▶ [RAW DATA]
<<<<
section
variable (i : Nat) (s : State)
@[simp] theorem State.formStream_part : (s.formStream i).part = s.part := by
  unfold State.formStream; dsimp only; (repeat' split) <;> simp (disch := (intros; (try dsimp only); (repeat' split) <;> simp [State.ite_part, State.foldl_part])) [State.ite_part, State.foldl_part]
@[simp] theorem State.formStream_flash : (s.formStream i).flash = s.flash := by
  unfold State.formStream; dsimp only; (repeat' split) <;> simp (disch := (intros; (try dsimp only); (repeat' split) <;> simp [State.ite_flash, State.foldl_flash])) [State.ite_flash, State.foldl_flash]
@[simp] theorem State.formStream_aon : (s.formStream i).aon = s.aon := by
  unfold State.formStream; dsimp only; (repeat' split) <;> simp (disch := (intros; (try dsimp only); (repeat' split) <;> simp [State.ite_aon, State.foldl_aon])) [State.ite_aon, State.foldl_aon]
@[simp] theorem State.formStream_mgmt : (s.formStream i).mgmt = s.mgmt := by
  unfold State.formStream; dsimp only; (repeat' split) <;> simp (disch := (intros; (try dsimp only); (repeat' split) <;> simp [State.ite_mgmt, State.foldl_mgmt])) [State.ite_mgmt, State.foldl_mgmt]
@[simp] theorem State.formStream_time : (s.formStream i).time = s.time := by
  unfold State.formStream; dsimp only; (repeat' split) <;> simp (disch := (intros; (try dsimp only); (repeat' split) <;> simp [State.ite_time, State.foldl_time])) [State.ite_time, State.foldl_time]
@[simp] theorem State.formStream_pcie : (s.formStream i).pcie = s.pcie := by
  unfold State.formStream; dsimp only; (repeat' split) <;> simp (disch := (intros; (try dsimp only); (repeat' split) <;> simp [State.ite_pcie, State.foldl_pcie])) [State.ite_pcie, State.foldl_pcie]
@[simp] theorem State.formStream_mbx : (s.formStream i).mbx = s.mbx := by
  unfold State.formStream; dsimp only; (repeat' split) <;> simp (disch := (intros; (try dsimp only); (repeat' split) <;> simp [State.ite_mbx, State.foldl_mbx])) [State.ite_mbx, State.foldl_mbx]
@[simp] theorem State.formStream_rings : (s.formStream i).rings = s.rings := by
  unfold State.formStream; dsimp only; (repeat' split) <;> simp (disch := (intros; (try dsimp only); (repeat' split) <;> simp [State.ite_rings, State.foldl_rings])) [State.ite_rings, State.foldl_rings]
@[simp] theorem State.formStream_sessions : (s.formStream i).sessions = s.sessions := by
  unfold State.formStream; dsimp only; (repeat' split) <;> simp (disch := (intros; (try dsimp only); (repeat' split) <;> simp [State.ite_sessions, State.foldl_sessions])) [State.ite_sessions, State.foldl_sessions]
@[simp] theorem State.formStream_images : (s.formStream i).images = s.images := by
  unfold State.formStream; dsimp only; (repeat' split) <;> simp (disch := (intros; (try dsimp only); (repeat' split) <;> simp [State.ite_images, State.foldl_images])) [State.ite_images, State.foldl_images]
@[simp] theorem State.formStream_worlds : (s.formStream i).worlds = s.worlds := by
  unfold State.formStream; dsimp only; (repeat' split) <;> simp (disch := (intros; (try dsimp only); (repeat' split) <;> simp [State.ite_worlds, State.foldl_worlds])) [State.ite_worlds, State.foldl_worlds]
@[simp] theorem State.formStream_clusters : (s.formStream i).clusters = s.clusters := by
  unfold State.formStream; dsimp only; (repeat' split) <;> simp (disch := (intros; (try dsimp only); (repeat' split) <;> simp [State.ite_clusters, State.foldl_clusters])) [State.ite_clusters, State.foldl_clusters]
@[simp] theorem State.formStream_stks : (s.formStream i).stks = s.stks := by
  unfold State.formStream; dsimp only; (repeat' split) <;> simp (disch := (intros; (try dsimp only); (repeat' split) <;> simp [State.ite_stks, State.foldl_stks])) [State.ite_stks, State.foldl_stks]
@[simp] theorem State.formStream_hub : (s.formStream i).hub = s.hub := by
  unfold State.formStream; dsimp only; (repeat' split) <;> simp (disch := (intros; (try dsimp only); (repeat' split) <;> simp [State.ite_hub, State.foldl_hub])) [State.ite_hub, State.foldl_hub]
@[simp] theorem State.formStream_frame : (s.formStream i).frame = s.frame := by
  unfold State.formStream; dsimp only; (repeat' split) <;> simp (disch := (intros; (try dsimp only); (repeat' split) <;> simp [State.ite_frame, State.foldl_frame])) [State.ite_frame, State.foldl_frame]
@[simp] theorem State.formStream_req : (s.formStream i).req = s.req := by
  unfold State.formStream; dsimp only; (repeat' split) <;> simp (disch := (intros; (try dsimp only); (repeat' split) <;> simp [State.ite_req, State.foldl_req])) [State.ite_req, State.foldl_req]
@[simp] theorem State.formStream_det : (s.formStream i).det = s.det := by
  unfold State.formStream; dsimp only; (repeat' split) <;> simp (disch := (intros; (try dsimp only); (repeat' split) <;> simp [State.ite_det, State.foldl_det])) [State.ite_det, State.foldl_det]
@[simp] theorem State.formStream_safety : (s.formStream i).safety = s.safety := by
  unfold State.formStream; dsimp only; (repeat' split) <;> simp (disch := (intros; (try dsimp only); (repeat' split) <;> simp [State.ite_safety, State.foldl_safety])) [State.ite_safety, State.foldl_safety]
@[simp] theorem State.formStream_boot : (s.formStream i).boot = s.boot := by
  unfold State.formStream; dsimp only; (repeat' split) <;> simp (disch := (intros; (try dsimp only); (repeat' split) <;> simp [State.ite_boot, State.foldl_boot])) [State.ite_boot, State.foldl_boot]
@[simp] theorem State.formStream_errors : (s.formStream i).errors = s.errors := by
  unfold State.formStream; dsimp only; (repeat' split) <;> simp (disch := (intros; (try dsimp only); (repeat' split) <;> simp [State.ite_errors, State.foldl_errors])) [State.ite_errors, State.foldl_errors]
@[simp] theorem State.formStream_fabric : (s.formStream i).fabric = s.fabric := by
  unfold State.formStream; dsimp only; (repeat' split) <;> simp (disch := (intros; (try dsimp only); (repeat' split) <;> simp [State.ite_fabric, State.foldl_fabric])) [State.ite_fabric, State.foldl_fabric]
@[simp] theorem State.formStream_farming : (s.formStream i).farming = s.farming := by
  unfold State.formStream; dsimp only; (repeat' split) <;> simp (disch := (intros; (try dsimp only); (repeat' split) <;> simp [State.ite_farming, State.foldl_farming])) [State.ite_farming, State.foldl_farming]
@[simp] theorem State.formStream_obs : (s.formStream i).obs = s.obs := by
  unfold State.formStream; dsimp only; (repeat' split) <;> simp (disch := (intros; (try dsimp only); (repeat' split) <;> simp [State.ite_obs, State.foldl_obs])) [State.ite_obs, State.foldl_obs]
@[simp] theorem State.formStream_host : (s.formStream i).host = s.host := by
  unfold State.formStream; dsimp only; (repeat' split) <;> simp (disch := (intros; (try dsimp only); (repeat' split) <;> simp [State.ite_host, State.foldl_host])) [State.ite_host, State.foldl_host]
@[simp] theorem State.formStream_hbm : (s.formStream i).hbm = s.hbm := by
  unfold State.formStream; dsimp only; (repeat' split) <;> simp (disch := (intros; (try dsimp only); (repeat' split) <;> simp [State.ite_hbm, State.foldl_hbm])) [State.ite_hbm, State.foldl_hbm]
@[simp] theorem State.formStream_sram : (s.formStream i).sram = s.sram := by
  unfold State.formStream; dsimp only; (repeat' split) <;> simp (disch := (intros; (try dsimp only); (repeat' split) <;> simp [State.ite_sram, State.foldl_sram])) [State.ite_sram, State.foldl_sram]
@[simp] theorem State.formStream_saves : (s.formStream i).saves = s.saves := by
  unfold State.formStream; dsimp only; (repeat' split) <;> simp (disch := (intros; (try dsimp only); (repeat' split) <;> simp [State.ite_saves, State.foldl_saves])) [State.ite_saves, State.foldl_saves]
@[simp] theorem State.formStream_pending : (s.formStream i).pending = s.pending := by
  unfold State.formStream; dsimp only; (repeat' split) <;> simp (disch := (intros; (try dsimp only); (repeat' split) <;> simp [State.ite_pending, State.foldl_pending])) [State.ite_pending, State.foldl_pending]
end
>>>>
▶ [WHAT THE TASK ASKS] Your response should be the lines above from the first to the one containing "State.foldl_flash])) [State.ite_flash, State.foldl_flash]", inclusive, each given exactly.

▶ [RESPONSE]
section
variable (i : Nat) (s : State)
@[simp] theorem State.formStream_part : (s.formStream i).part = s.part := by
  unfold State.formStream; dsimp only; (repeat' split) <;> simp (disch := (intros; (try dsimp only); (repeat' split) <;> simp [State.ite_part, State.foldl_part])) [State.ite_part, State.foldl_part]
@[simp] theorem State.formStream_flash : (s.formStream i).flash = s.flash := by
  unfold State.formStream; dsimp only; (repeat' split) <;> simp (disch := (intros; (try dsimp only); (repeat' split) <;> simp [State.ite_flash, State.foldl_flash])) [State.ite_flash, State.foldl_flash]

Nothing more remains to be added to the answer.